Unfortunately, because other people wanted to get in on the act, departures from the scientific method occurred after the Nature article was published. Most notably, Teuku Jacob, an Indonesian anthropologist who was not a member of the team, precipitously removed the skull, lower jaw and femur of the Flores woman, along with another lower jaw found at Liang Bua, from the lab where they were being kept. He then restricted access to the specimens and dismissed them as the remains of modern humans with the pathological condition known as microcephaly. According to Morwood and Oosterzee, Jacob essentially hijacked the remains, claiming falsely that Morwood had agreed to their transfer. The authors also complain that when Jacob finally returned the fossils, the bones had been mishandled and irreparably damaged.

Whatever* the process by which Jacob arrived at his conclusion, it remains the case that if his hypothesis were to be proved correct, the Flores hominins would not have any evolutionary significance. On the other hand, history tells us that similarly negative reactions have greeted other unexpected hominin fossils, such as the first Neandertals found in the 19th century and the first australopithecine in the early 20th century.

This well-written, entertaining book is both scholarly and accessible to the general public. Morwood and Oosterzee make the case that the Flores hominins occupy a unique position in human evolution. The authors counter some but not all of the evidence for microcephaly. Chapter 3 contains an interesting but short account of the faunal movements across Indonesia during the Pleistocene, especially with reference to the Wallace Line along the eastern edge of the Asian continental shelf, to the west of which are found Asiatic species, and to the east, mostly Australian ones. Oceanic barriers and climate change had an immediate impact on those movements. Morwood and Oosterzee subscribe to the belief that in the past, cooler periods coincided with reduced precipitation; however, present-day climatologists are predicting that in tropical environments, drier climates and loss of rain forest will be associated with global warming, not cooling. Which view is correct? The authors also rely on the now-outdated savanna hypothesis, which posited that early hominins evolved when the replacement of African forests by savanna grasslands made upright walking advantageous.
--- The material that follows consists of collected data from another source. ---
theorem Frame.set_lps {W : Nat} {s₀ s : State} (h : Frame W s₀ s) (v : Table LoopProc) (hw : within 68719476736 W) :
    Frame W s₀ (State.mk s.now s.free s.root s.regs s.ct s.latch s.rings s.events s.pcie s.mem s.cache s.cipher s.decoder s.stations s.recording s.lanes s.pickups v s.spindles s.motors s.groups s.timebase s.fw s.power s.calib s.mbl s.sent s.pending) :=
  h.trans (Frame.of rfl (.inl rfl) (.inl rfl) (.inl rfl) (.inl rfl) (.inl rfl) (.inl rfl) (.inl rfl) (.inl rfl) (.inl rfl) (.inl rfl) (.inl rfl) (.inl rfl) (.inl rfl) (.inl rfl) (.inl rfl) (.inl rfl) (.inr (within_bit hw 36 (by decide))) (.inl rfl) (.inl rfl) (.inl rfl) (.inl rfl) (.inl rfl) (.inl rfl) (.inl rfl) (.inl rfl) (.inl rfl) (.inl rfl))

theorem Frame.set_spindles {W : Nat} {s₀ s : State} (h : Frame W s₀ s) (v : Table Spindle) (hw : within 137438953472 W) :
    Frame W s₀ (State.mk s.now s.free s.root s.regs s.ct s.latch s.rings s.events s.pcie s.mem s.cache s.cipher s.decoder s.stations s.recording s.lanes s.pickups s.lps v s.motors s.groups s.timebase s.fw s.power s.calib s.mbl s.sent s.pending) :=
  h.trans (Frame.of rfl (.inl rfl) (.inl rfl) (.inl rfl) (.inl rfl) (.inl rfl) (.inl rfl) (.inl rfl) (.inl rfl) (.inl rfl) (.inl rfl) (.inl rfl) (.inl rfl) (.inl rfl) (.inl rfl) (.inl rfl) (.inl rfl) (.inl rfl) (.inr (within_bit hw 37 (by decide))) (.inl rfl) (.inl rfl) (.inl rfl) (.inl rfl) (.inl rfl) (.inl rfl) (.inl rfl) (.inl rfl) (.inl rfl))

theorem Frame.set_motors {W : Nat} {s₀ s : State} (h : Frame W s₀ s) (v : Table Motor) (hw : within 274877906944 W) :
    Frame W s₀ (State.mk s.now s.free s.root s.regs s.ct s.latch s.rings s.events s.pcie s.mem s.cache s.cipher s.decoder s.stations s.recording s.lanes s.pickups s.lps s.spindles v s.groups s.timebase s.fw s.power s.calib s.mbl s.sent s.pending) :=
  h.trans (Frame.of rfl (.inl rfl) (.inl rfl) (.inl rfl) (.inl rfl) (.inl rfl) (.inl rfl) (.inl rfl) (.inl rfl) (.inl rfl) (.inl rfl) (.inl rfl) (.inl rfl) (.inl rfl) (.inl rfl) (.inl rfl) (.inl rfl) (.inl rfl) (.inl rfl) (.inr (within_bit hw 38 (by decide))) (.inl rfl) (.inl rfl) (.inl rfl) (.inl rfl) (.inl rfl) (.inl rfl) (.inl rfl) (.inl rfl))

theorem Frame.set_groups {W : Nat} {s₀ s : State} (h : Frame W s₀ s) (v : Table Group) (hw : within 549755813888 W) :
    Frame W s₀ (State.mk s.now s.free s.root s.regs s.ct s.latch s.rings s.events s.pcie s.mem s.cache s.cipher s.decoder s.stations s.recording s.lanes s.pickups s.lps s.spindles s.motors v s.timebase s.fw s.power s.calib s.mbl s.sent s.pending) :=
  h.trans (Frame.of rfl (.inl rfl) (.inl rfl) (.inl rfl) (.inl rfl) (.inl rfl) (.inl rfl) (.inl rfl) (.inl rfl) (.inl rfl) (.inl rfl) (.inl rfl) (.inl rfl) (.inl rfl) (.inl rfl) (.inl rfl) (.inl rfl) (.inl rfl) (.inl rfl) (.inl rfl) (.inr (within_bit hw 39 (by decide))) (.inl rfl) (.inl rfl) (.inl rfl) (.inl rfl) (.inl rfl) (.inl rfl) (.inl rfl))

theorem Frame.set_timebase {W : Nat} {s₀ s : State} (h : Frame W s₀ s) (v : Nat) (hw : within 1099511627776 W) :
    Frame W s₀ (State.mk s.now s.free s.root s.regs s.ct s.latch s.rings s.events s.pcie s.mem s.cache s.cipher s.decoder s.stations s.recording s.lanes s.pickups s.lps s.spindles s.motors s.groups v s.fw s.power s.calib s.mbl s.sent s.pending) :=
  h.trans (Frame.of rfl (.inl rfl) (.inl rfl) (.inl rfl) (.inl rfl) (.inl rfl) (.inl rfl) (.inl rfl) (.inl rfl) (.inl rfl) (.inl rfl) (.inl rfl) (.inl rfl) (.inl rfl) (.inl rfl) (.inl rfl) (.inl rfl) (.inl rfl) (.inl rfl) (.inl rfl) (.inl rfl) (.inr (within_bit hw 40 (by decide))) (.inl rfl) (.inl rfl) (.inl rfl) (.inl rfl) (.inl rfl) (.inl rfl))

theorem Frame.set_fw {W : Nat} {s₀ s : State} (h : Frame W s₀ s) (v : Firmware) (hw : within 2199023255552 W) :
    Frame W s₀ (State.mk s.now s.free s.root s.regs s.ct s.latch s.rings s.events s.pcie s.mem s.cache s.cipher s.decoder s.stations s.recording s.lanes s.pickups s.lps s.spindles s.motors s.groups s.timebase v s.power s.calib s.mbl s.sent s.pending) :=
  h.trans (Frame.of rfl (.inl rfl) (.inl rfl) (.inl rfl) (.inl rfl) (.inl rfl) (.inl rfl) (.inl rfl) (.inl rfl) (.inl rfl) (.inl rfl) (.inl rfl) (.inl rfl) (.inl rfl) (.inl rfl) (.inl rfl) (.inl rfl) (.inl rfl) (.inl rfl) (.inl rfl) (.inl rfl) (.inl rfl) (.inr (within_bit hw 41 (by decide))) (.inl rfl) (.inl rfl) (.inl rfl) (.inl rfl) (.inl rfl))

theorem Frame.set_power {W : Nat} {s₀ s : State} (h : Frame W s₀ s) (v : Power) (hw : within 4398046511104 W) :
    Frame W s₀ (State.mk s.now s.free s.root s.regs s.ct s.latch s.rings s.events s.pcie s.mem s.cache s.cipher s.decoder s.stations s.recording s.lanes s.pickups s.lps s.spindles s.motors s.groups s.timebase s.fw v s.calib s.mbl s.sent s.pending) :=
  h.trans (Frame.of rfl (.inl rfl) (.inl rfl) (.inl rfl) (.inl rfl) (.inl rfl) (.inl rfl) (.inl rfl) (.inl rfl) (.inl rfl) (.inl rfl) (.inl rfl) (.inl rfl) (.inl rfl) (.inl rfl) (.inl rfl) (.inl rfl) (.inl rfl) (.inl rfl) (.inl rfl) (.inl rfl) (.inl rfl) (.inl rfl) (.inr (within_bit hw 42 (by decide))) (.inl rfl) (.inl rfl) (.inl rfl) (.inl rfl))

theorem Frame.set_calib {W : Nat} {s₀ s : State} (h : Frame W s₀ s) (v : Calib) (hw : within 8796093022208 W) :
    Frame W s₀ (State.mk s.now s.free s.root s.regs s.ct s.latch s.rings s.events s.pcie s.mem s.cache s.cipher s.decoder s.stations s.recording s.lanes s.pickups s.lps s.spindles s.motors s.groups s.timebase s.fw s.power v s.mbl s.sent s.pending) :=
  h.trans (Frame.of rfl (.inl rfl) (.inl rfl) (.inl rfl) (.inl rfl) (.inl rfl) (.inl rfl) (.inl rfl) (.inl rfl) (.inl rfl) (.inl rfl) (.inl rfl) (.inl rfl) (.inl rfl) (.inl rfl) (.inl rfl) (.inl rfl) (.inl rfl) (.inl rfl) (.inl rfl) (.inl rfl) (.inl rfl) (.inl rfl) (.inl rfl) (.inr (within_bit hw 43 (by decide))) (.inl rfl) (.inl rfl) (.inl rfl))

theorem Frame.set_mbl {W : Nat} {s₀ s : State} (h : Frame W s₀ s) (v : Mbl) (hw : within 17592186044416 W) :
    Frame W s₀ (State.mk s.now s.free s.root s.regs s.ct s.latch s.rings s.events s.pcie s.mem s.cache s.cipher s.decoder s.stations s.recording s.lanes s.pickups s.lps s.spindles s.motors s.groups s.timebase s.fw s.power s.calib v s.sent s.pending) :=
  h.trans (Frame.of rfl (.inl rfl) (.inl rfl) (.inl rfl) (.inl rfl) (.inl rfl) (.inl rfl) (.inl rfl) (.inl rfl) (.inl rfl) (.inl rfl) (.inl rfl) (.inl rfl) (.inl rfl) (.inl rfl) (.inl rfl) (.inl rfl) (.inl rfl) (.inl rfl) (.inl rfl) (.inl rfl) (.inl rfl) (.inl rfl) (.inl rfl) (.inl rfl) (.inr (within_bit hw 44 (by decide))) (.inl rfl) (.inl rfl))

theorem Frame.set_sent {W : Nat} {s₀ s : State} (h : Frame W s₀ s) (v : List Out) (hw : within 35184372088832 W) :
    Frame W s₀ (State.mk s.now s.free s.root s.regs s.ct s.latch s.rings s.events s.pcie s.mem s.cache s.cipher s.decoder s.stations s.recording s.lanes s.pickups s.lps s.spindles s.motors s.groups s.timebase s.fw s.power s.calib s.mbl v s.pending) :=
  h.trans (Frame.of rfl (.inl rfl) (.inl rfl) (.inl rfl) (.inl rfl) (.inl rfl) (.inl rfl) (.inl rfl) (.inl rfl) (.inl rfl) (.inl rfl) (.inl rfl) (.inl rfl) (.inl rfl) (.inl rfl) (.inl rfl) (.inl rfl) (.inl rfl) (.inl rfl) (.inl rfl) (.inl rfl) (.inl rfl) (.inl rfl) (.inl rfl) (.inl rfl) (.inl rfl) (.inr (within_bit hw 45 (by decide))) (.inl rfl))
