-- ==== Sys2Proof/Laws/FrameData.lean ====
section
/-!
SUPPORT. What the operations and commands of Machine/Data.lean leave as it was: all parts outside a mask.
-/
set_option Elab.async false
set_option linter.all false
namespace Sys2Proof.Machine
set_option maxRecDepth 2000

theorem State.endCmd_frame {W : Nat} {s₀ s : State} (hs : Frame W s₀ s) (h : Nat) (giveUp : Bool) (r : CmdResult) (hW : within 3858763904 W) :
    Frame W s₀ (State.endCmd s h giveUp r) := by
  unfold State.endCmd
  try dsimp only
  repeat' with_reducible (first | assumption | apply frameRes_next | apply frameOpt_none | apply frameOpt_some | apply State.forEach_frame | apply State.when_frame | apply foldl_frame | apply foldl_fst_frame | apply foldl_snd_frame | intro _ | split | apply State.releaseUses_frame | apply State.finish_frame | apply frameOpt_get (by assumption) | dsimp only)
  all_goals first | assumption | exact within_trans hW (within_of (by decide)) | exact within_group hW .cchRegs (by decide) rfl | exact within_group hW .rchRegs (by decide) rfl

theorem State.setKeySlot_frame {W : Nat} {s₀ s : State} (hs : Frame W s₀ s) (k : Nat) (x : KeySlot) (hW : within 1073741824 W) :
    Frame W s₀ (State.setKeySlot s k x) := by
  unfold State.setKeySlot
  try dsimp only
  repeat' with_reducible (first | assumption | apply frameRes_next | apply frameOpt_none | apply frameOpt_some | apply State.forEach_frame | apply State.when_frame | apply foldl_frame | apply foldl_fst_frame | apply foldl_snd_frame | intro _ | split | apply State.put_frame | apply frameOpt_get (by assumption) | apply Frame.set_cipher | dsimp only)
  all_goals first | assumption | exact within_trans hW (within_of (by decide))

theorem State.setEngine_frame {W : Nat} {s₀ s : State} (hs : Frame W s₀ s) (e : Nat) (x : Option Engine) (hW : within 1073741824 W) :
    Frame W s₀ (State.setEngine s e x) := by
  unfold State.setEngine
  try dsimp only
  repeat' with_reducible (first | assumption | apply frameRes_next | apply frameOpt_none | apply frameOpt_some | apply State.forEach_frame | apply State.when_frame | apply foldl_frame | apply foldl_fst_frame | apply foldl_snd_frame | intro _ | split | apply State.put_frame | apply frameOpt_get (by assumption) | apply Frame.set_cipher | dsimp only)
  all_goals first | assumption | exact within_trans hW (within_of (by decide))

theorem State.addWork_frame {W : Nat} {s₀ s : State} (hs : Frame W s₀ s) (w : EngineWork) (hW : within 1073741824 W) :
    Frame W s₀ (State.addWork s w) := by
  unfold State.addWork
  try dsimp only
  repeat' with_reducible (first | assumption | apply frameRes_next | apply frameOpt_none | apply frameOpt_some | apply State.forEach_frame | apply State.when_frame | apply foldl_frame | apply foldl_fst_frame | apply foldl_snd_frame | intro _ | split | apply frameOpt_get (by assumption) | apply Frame.set_cipher | dsimp only)
  all_goals first | assumption | exact within_trans hW (within_of (by decide))

theorem State.setWorkItem_frame {W : Nat} {s₀ s : State} (hs : Frame W s₀ s) (w : EngineWork) (hW : within 1073741824 W) :
    Frame W s₀ (State.setWorkItem s w) := by
  unfold State.setWorkItem
  try dsimp only
  repeat' with_reducible (first | assumption | apply frameRes_next | apply frameOpt_none | apply frameOpt_some | apply State.forEach_frame | apply State.when_frame | apply foldl_frame | apply foldl_fst_frame | apply foldl_snd_frame | intro _ | split | apply frameOpt_get (by assumption) | apply Frame.set_cipher | dsimp only)
  all_goals first | assumption | exact within_trans hW (within_of (by decide))

theorem State.zeroRest_frame {W : Nat} {s₀ s : State} (hs : Frame W s₀ s) (c : Cmd) (hW : within 35184506306562 W) :
    Frame W s₀ (State.zeroRest s c) := by
  unfold State.zeroRest
  try dsimp only
  repeat' with_reducible (first | assumption | apply frameRes_next | apply frameOpt_none | apply frameOpt_some | apply State.forEach_frame | apply State.when_frame | apply foldl_frame | apply foldl_fst_frame | apply foldl_snd_frame | intro _ | split | apply State.emitAll_frame | apply frameOpt_get (by assumption) | dsimp only)
  all_goals first | assumption | exact within_trans hW (within_of (by decide)) | exact within_group hW .linkRegs (by decide) rfl

theorem State.setFrontier_frame {W : Nat} {s₀ s : State} (hs : Frame W s₀ s) (st side layer : Nat) (w : Option Nat) (hW : within 8589934592 W) :
    Frame W s₀ (State.setFrontier s st side layer w) := by
  unfold State.setFrontier
  try dsimp only
  repeat' with_reducible (first | assumption | apply frameRes_next | apply frameOpt_none | apply frameOpt_some | apply State.forEach_frame | apply State.when_frame | apply foldl_frame | apply foldl_fst_frame | apply foldl_snd_frame | intro _ | split | apply State.put_frame | apply frameOpt_get (by assumption) | apply Frame.set_recording | dsimp only)
  all_goals first | assumption | exact within_trans hW (within_of (by decide))

theorem State.setPuRec_frame {W : Nat} {s₀ s : State} (hs : Frame W s₀ s) (n : Nat) (p : PickupRec) (hW : within 8589934592 W) :
    Frame W s₀ (State.setPuRec s n p) := by
  unfold State.setPuRec
  try dsimp only
  repeat' with_reducible (first | assumption | apply frameRes_next | apply frameOpt_none | apply frameOpt_some | apply State.forEach_frame | apply State.when_frame | apply foldl_frame | apply foldl_fst_frame | apply foldl_snd_frame | intro _ | split | apply State.put_frame | apply frameOpt_get (by assumption) | apply Frame.set_recording | dsimp only)
  all_goals first | assumption | exact within_trans hW (within_of (by decide))

theorem State.modPuRec_frame {W : Nat} {s₀ s : State} (hs : Frame W s₀ s) (n : Nat) (f : PickupRec → PickupRec) (hW : within 8589934592 W) :
    Frame W s₀ (State.modPuRec s n f) := by
  unfold State.modPuRec
  try dsimp only
  repeat' with_reducible (first | assumption | apply frameRes_next | apply frameOpt_none | apply frameOpt_some | apply State.forEach_frame | apply State.when_frame | apply foldl_frame | apply foldl_fst_frame | apply foldl_snd_frame | intro _ | split | apply State.setPuRec_frame | apply frameOpt_get (by assumption) | dsimp only)
  all_goals first | assumption | exact within_trans hW (within_of (by decide))

theorem State.setRecBlock_frame {W : Nat} {s₀ s : State} (hs : Frame W s₀ s) (r : RecBlock) (hW : within 8589934592 W) :
    Frame W s₀ (State.setRecBlock s r) := by
  unfold State.setRecBlock
  try dsimp only
  repeat' with_reducible (first | assumption | apply frameRes_next | apply frameOpt_none | apply frameOpt_some | apply State.forEach_frame | apply State.when_frame | apply foldl_frame | apply foldl_fst_frame | apply foldl_snd_frame | intro _ | split | apply frameOpt_get (by assumption) | apply Frame.set_recording | dsimp only)
  all_goals first | assumption | exact within_trans hW (within_of (by decide))

theorem State.dropRecBlock_frame {W : Nat} {s₀ s : State} (hs : Frame W s₀ s) (mslot block : Nat) (hW : within 8589934592 W) :
    Frame W s₀ (State.dropRecBlock s mslot block) := by
  unfold State.dropRecBlock
  try dsimp only
  repeat' with_reducible (first | assumption | apply frameRes_next | apply frameOpt_none | apply frameOpt_some | apply State.forEach_frame | apply State.when_frame | apply foldl_frame | apply foldl_fst_frame | apply foldl_snd_frame | intro _ | split | apply frameOpt_get (by assumption) | apply Frame.set_recording | dsimp only)
  all_goals first | assumption | exact within_trans hW (within_of (by decide))

theorem State.prepareBlock_frame {W : Nat} {s₀ s : State} (hs : Frame W s₀ s) (r : RecBlock) (hW : within 8589934592 W) :
    Frame W s₀ (State.prepareBlock s r) := by
  unfold State.prepareBlock
  try dsimp only
  repeat' with_reducible (first | assumption | apply frameRes_next | apply frameOpt_none | apply frameOpt_some | apply State.forEach_frame | apply State.when_frame | apply foldl_frame | apply foldl_fst_frame | apply foldl_snd_frame | intro _ | split | apply State.setRecBlock_frame | apply frameOpt_get (by assumption) | dsimp only)
  all_goals first | assumption | exact within_trans hW (within_of (by decide))

theorem State.commitBlock_frame {W : Nat} {s₀ s : State} (hs : Frame W s₀ s) (e : Nat) (hW : within 10538188864 W) :
    Frame W s₀ (State.commitBlock s e) := by
  unfold State.commitBlock
  try dsimp only
  repeat' with_reducible (first | assumption | apply frameRes_next | apply frameOpt_none | apply frameOpt_some | apply State.forEach_frame | apply State.when_frame | apply foldl_frame | apply foldl_fst_frame | apply foldl_snd_frame | intro _ | split | apply State.readSector_frame | apply State.modEntry_frame | apply State.prepareBlock_frame | apply State.addWork_frame | apply frameOpt_get (by assumption) | apply Frame.set_recording | dsimp only)
  all_goals first | assumption | exact within_trans hW (within_of (by decide)) | exact within_group hW .memRegs (by decide) rfl

theorem State.tryCommit_frame {W : Nat} {s₀ s : State} (hs : Frame W s₀ s) (e : Nat) (hW : within 10538188864 W) :
    Frame W s₀ (State.tryCommit s e) := by
  unfold State.tryCommit
  try dsimp only
  repeat' with_reducible (first | assumption | apply frameRes_next | apply frameOpt_none | apply frameOpt_some | apply State.forEach_frame | apply State.when_frame | apply foldl_frame | apply foldl_fst_frame | apply foldl_snd_frame | intro _ | split | apply State.commitBlock_frame | apply frameOpt_get (by assumption) | dsimp only)
  all_goals first | assumption | exact within_trans hW (within_of (by decide)) | exact within_group hW .memRegs (by decide) rfl

theorem State.padSectors_frame {W : Nat} {s₀ s : State} (hs : Frame W s₀ s) (e : Nat) (js : List Nat) (hW : within 10538188864 W) :
    Frame W s₀ (State.padSectors s e js) := by
  unfold State.padSectors
  try dsimp only
  repeat' with_reducible (first | assumption | apply frameRes_next | apply frameOpt_none | apply frameOpt_some | apply State.forEach_frame | apply State.when_frame | apply foldl_frame | apply foldl_fst_frame | apply foldl_snd_frame | intro _ | split | apply State.storeSector_frame | apply State.tryCommit_frame | apply frameOpt_get (by assumption) | dsimp only)
  all_goals first | assumption | exact within_trans hW (within_of (by decide)) | exact within_group hW .memRegs (by decide) rfl

theorem State.padLbas_frame {W : Nat} {s₀ s : State} (hs : Frame W s₀ s) (st mslot cls : Nat) (lbas : List Nat) (hW : within 12685676608 W) :
    Frame W s₀ (State.padLbas s st mslot cls lbas) := by
  unfold State.padLbas
  try dsimp only
  repeat' with_reducible (first | assumption | apply frameRes_next | apply frameOpt_none | apply frameOpt_some | apply State.forEach_frame | apply State.when_frame | apply foldl_frame | apply foldl_fst_frame | apply foldl_snd_frame | intro _ | split | apply State.discardWork_frame | apply State.modEntry_frame | apply State.padSectors_frame | apply frameOpt_get (by assumption) | apply Frame.set_recording | dsimp only)
  all_goals first | assumption | exact within_trans hW (within_of (by decide)) | exact within_group hW .memRegs (by decide) rfl | exact within_group hW .rchRegs (by decide) rfl

theorem State.closeBlock_frame {W : Nat} {s₀ s : State} (hs : Frame W s₀ s) (st mslot block : Nat) (hW : within 10538188864 W) :
    Frame W s₀ (State.closeBlock s st mslot block).1 := by
  unfold State.closeBlock
  try dsimp only
  repeat' with_reducible (first | assumption | apply frameRes_next | apply frameOpt_none | apply frameOpt_some | apply State.forEach_frame | apply State.when_frame | apply foldl_frame | apply foldl_fst_frame | apply foldl_snd_frame | intro _ | split | apply State.setFrontier_frame | apply State.padSectors_frame | apply frameOpt_get (by assumption) | apply Frame.set_recording | dsimp only)
  all_goals first | assumption | exact within_trans hW (within_of (by decide)) | exact within_group hW .memRegs (by decide) rfl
In fact, evidence is increasing that early hominins evolved and lived for quite some time in woodland environments.

Scientists working in Asia have a natural tendency to assign greater importance to their fossils than to those found in Africa (as Eugène Dubois notoriously did with his 1891 discovery of Pithecanthropus erectus in Java). So it is unsurprising that Morwood and Oosterzee devote chapter 6 to showing that the genus Homo may have originated in Asia, rather than Africa as is generally believed. They claim that Homo ergaster in Africa had no known ancestry, and they assert that populations of hominins emigrating from Africa to Indonesia around 1.8 million years ago encountered "other" hominins already resident in eastern Europe and the Middle East. However, no information is provided (because none is yet available) as to the origin of these "other" hominins. And the evolutionary pedigree of ergaster is, in fact, well documented in the African fossil record, as indeed is acknowledged later in this book.

The Flores discovery, although it throws no light on this particular issue, opens up many new lines of inquiry as to the nature of human evolution. I am sure it will not be the last surprise to come in the ambitious project of investigating our origins.

* Editor's Note: This word replaces text in the printed review that left an impression unintended by the reviewer and the editors.